Before they were killed off by a meteor that hit Earth 66 million years ago, some 20,000 adults of the iconic ferocious dinosaur predator — Tyrannosaur rex — roamed North America at any given time, researchers have calculated.
That’s not a precise number, and the correct total could be far lower or higher because of uncertainties like how long they lived, how quickly they grew and matured and the rate of their metabolisms. Still, the research, published on Thursday by the journal Science, opens doors in studying long-extinct dinosaurs beyond what can be gleaned from individual fossils.
Skeletal features can tell a lot about an animal. For example, someone looking at a human tooth could infer that it is suited for chewing both plants and meat, and the shape of the skeleton could yield an estimate of how fast a person can run. But the physical attributes cannot tell you how many people live in New York City.
“Studies like this are the first step in recreating ancient ecosystems,” said Felisa A. Smith, a biology professor at the University of New Mexico who was not involved with the research. “We need to move beyond what fossils were found and where to the larger picture: how the ecosystem functioned.”
Charles R. Marshall, a professor of integrative biology at the University of California, Berkeley who led the research, said the work started with him wondering, when he held a T. rex fossil, how rare was that?
“Were there are a million, a billion, a trillion T. rexes?” he said. “Is this one in a million, one in a billion, one in a trillion? How on earth could we know that number? We all know fossils are rare, but how rare are they? And so it really started with that question.”
So he and students in his research group started using tools that biologists use for modern animals and applied them to the dinosaur era. The crux of their calculations hinges on an observation that there are many more small animals than big ones, that rats far outnumber elephants.
For living species, John Damuth, a biologist at the University of California, Santa Barbara, came up with a mathematical relationship, now known as Damuth’s law, between the average body mass of an animal and its expected population density.
The relationship is not universal but generally holds for large classes of animals like lizards or meat-eating mammals.
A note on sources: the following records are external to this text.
-- ==== Sys2Proof/Safety.lean ====
section
/-! DEFINITION. What a safe run is, and the terms in which statements speak of a command's outcome. -/
namespace Sys2Proof.Safety
open Sys2Proof.Machine

/-- A step ends in a next state. -/
def Completes (s : State) : Prop := ∃ t, step s = .next t

/-- The states that steps reach from a state. -/
inductive Reaches (s : State) : State → Prop where
  | here : Reaches s s
  | more {t u : State} : Reaches s t → step t = .next u → Reaches s u

/-- Nothing waits that a command would set moving: no packet waits for the interpreter, no notification or reply for its
transport, no channel for its reset, no PTP message for its queue, and without a board table no REFCLK count for its judgement. -/
def Quiet (s : State) : Prop :=
  (∀ n < 15, (s.chan n).waiting = [] ∧ (s.chan n).notes = []) ∧ (∀ n < 8, (s.chan n).closing = false) ∧
  (∀ n, 9 ≤ n → n < 15 → (s.chan n).out = [] ∧ (s.chan n).gather = none) ∧ s.tu.ptpOut = [] ∧ s.board = []

/-- Two states are the same but for interrupt messages sent: every field is equal but the list of messages, and every register but
IRQ_ARMED, IRQ_PBA0 and IRQ_MSICNT. -/
def SameButMessages (t u : State) : Prop :=
  { t with regs := u.regs, messages := u.messages } = u ∧
  ∀ a, a ≠ rIrqArmed → a ≠ rIrqPba0 → a ≠ rIrqMsicnt → t.reg a = u.reg a

/-- A command completes: exec answers the next state u, but for interrupt messages that its effect sends (R480). -/
def EndsIn (i : Instr) (s u : State) : Prop := ∃ t, exec i s = .next t ∧ SameButMessages t u

/-- No interrupt message is due (R480): a vector that is enabled and armed, with its source asserted and messages enabled, is masked,
and its pending bit stands in place of the message. -/
def MessagesSent (s : State) : Prop :=
  ∀ i < 29, s.msixEnable = true → s.irqSource i = true → bitOf (s.reg rIrqEnmsi) i = true → bitOf (s.reg rIrqArmed) i = true →
    s.vectorMasked i = true ∧ bitOf (s.reg rIrqPba0) i = true

/-- A PCIe channel that was disabled is reset as soon as no command of it executes (R484). -/
def DisabledReset (s : State) : Prop := ∀ n < 8, (s.chan n).closing = true → (s.chan n).hold ≠ none

/-! ### Rows and their rules -/

/-- What a row of events does in the states of one kind: a guard on the state at the event's moment, and the effect there. -/
structure Rule where
  row : Nat → Instr
  guard : State → Prop
  effect : State → State

/-- The rule holds: in every state that meets the guard the row completes, with the effect and what follows from it at once. -/
def Rule.Holds (r : Rule) : Prop :=
  ∀ (t : Nat) (s : State), r.guard (s.atTime t) → exec (r.row t) s = .next (r.effect (s.atTime t)).settle

/-- Some state meets the rule's guard. -/
def Rule.Met (r : Rule) : Prop := ∃ (t : Nat) (s : State), r.guard (s.atTime t)

/-- What holds after a row of events in the states of one kind: a guard on the state at the event's moment, and a relation between that state
and the one its effect leaves. -/
structure Course where
  row : Nat → Instr
  guard : State → Prop
  after : State → State → Prop

/-- The row completes from every state that meets the guard, and what holds after it does. -/
def Course.Holds (r : Course) : Prop :=
  ∀ (t : Nat) (s : State), r.guard (s.atTime t) → ∃ v, exec (r.row t) s = .next v.settle ∧ r.after (s.atTime t) v

/-- Some state meets the guard. -/
def Course.Met (r : Course) : Prop := ∃ (t : Nat) (s : State), r.guard (s.atTime t)

/-- What a command of the catalogue does when it is taken: the state, the reply's words, and the rest that its acceptance gives. -/
structure Command where
  row : Nat → Packet → Instr
  spec : CmdSpec
  effect : Packet → State → Int → Done

/-- The state in which a packet is judged: at its moment, an open chain of another opcode discarded (R431). -/
def judgedIn (c : CmdSpec) (t : Nat) (p : Packet) (s : State) : State := breakChain c.op p (s.atTime t)

/-- A packet passes steps 6 to 11 of Table 14-7 at index i, on a device that takes commands (R409, R427). -/
def Passes (c : CmdSpec) (t : Nat) (p : Packet) (s : State) (i : Int) : Prop :=
  (s.atTime t).takes = true ∧ c.verdict p (judgedIn c t p s) = .take i

/-- The command completes: a packet that passes the checks, and neither joins a set nor goes on in a chain, has the command's effect, and
is answered. -/
def Command.Holds (c : Command) : Prop :=
  ∀ (t : Nat) (p : Packet) (s : State) (i : Int), Passes c.spec t p s i → p.group = false → p.more = false →
    exec (c.row t p) s = .next (c.spec.finish p i (judgedIn c.spec t p s) (c.effect p (judgedIn c.spec t p s) i)).settle

/-- Some packet passes the checks of the command in some state. -/
def Command.Met (c : Command) : Prop :=
  ∃ (t : Nat) (p : Packet) (s : State) (i : Int), Passes c.spec t p s i ∧ p.group = false ∧ p.more = false

/-- The acceptance of a timed command: one more change waits, in order of acceptance, for the selected index (R60, R62, R430). -/
def waits (op : Nat) (quantum : Bool) (p : Packet) (u : State) (i : Int) (data : List Int := []) : State :=
  { u with changes := u.changes ++ [{ index := i, quantum := quantum, order := u.nextOrder, timed := decide (p.apply ≠ 0), op := op,
                                      packets := chainOf op p u, data := data }],
           nextOrder := u.nextOrder + 1 }

end Sys2Proof.Safety
end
So, for Tyrannosaurus rex, they had to not only plug in the weight of the dinosaur — about six tons, give or take a few — but also derive other numbers in the law.
That includes the metabolism. Dinosaurs are no longer thought to be coldblooded like modern-day lizards, but they were probably not as warm-blooded as mammals. So Dr. Marshall’s team assumed a physiology in between that of meat-eating mammals and Komodo dragons. They also had to account for some uncertainty about where the dinosaurs lived in North America. Paleontologists don’t know whether the range of T. rex was limited to where fossils have been found in the western United States and Canada, or if it stretched to other places with similar climates back then, from Alaska to the East Coast.
Because so much is unknown about dinosaurs, the scientists were not looking to come up with a single definitive answer, but to provide limits on what they thought a plausible number might have been. “For most of the paleontological data, I don’t know how to guess a number,” Dr. Marshall said. “But I can tell you what a good minimum is, and what a good maximum is.”
The calculations yielded a most likely standing population of 20,000 Tyrannosaurus rex adults. That would indicate a sparse distribution equivalent to two adults in an area the size of Washington, D.C.
But the uncertainty around that estimate was very broad. The same computer simulations indicated, with 97.5 percent probability, that there were at least 1,300 adults but not more than 328,000.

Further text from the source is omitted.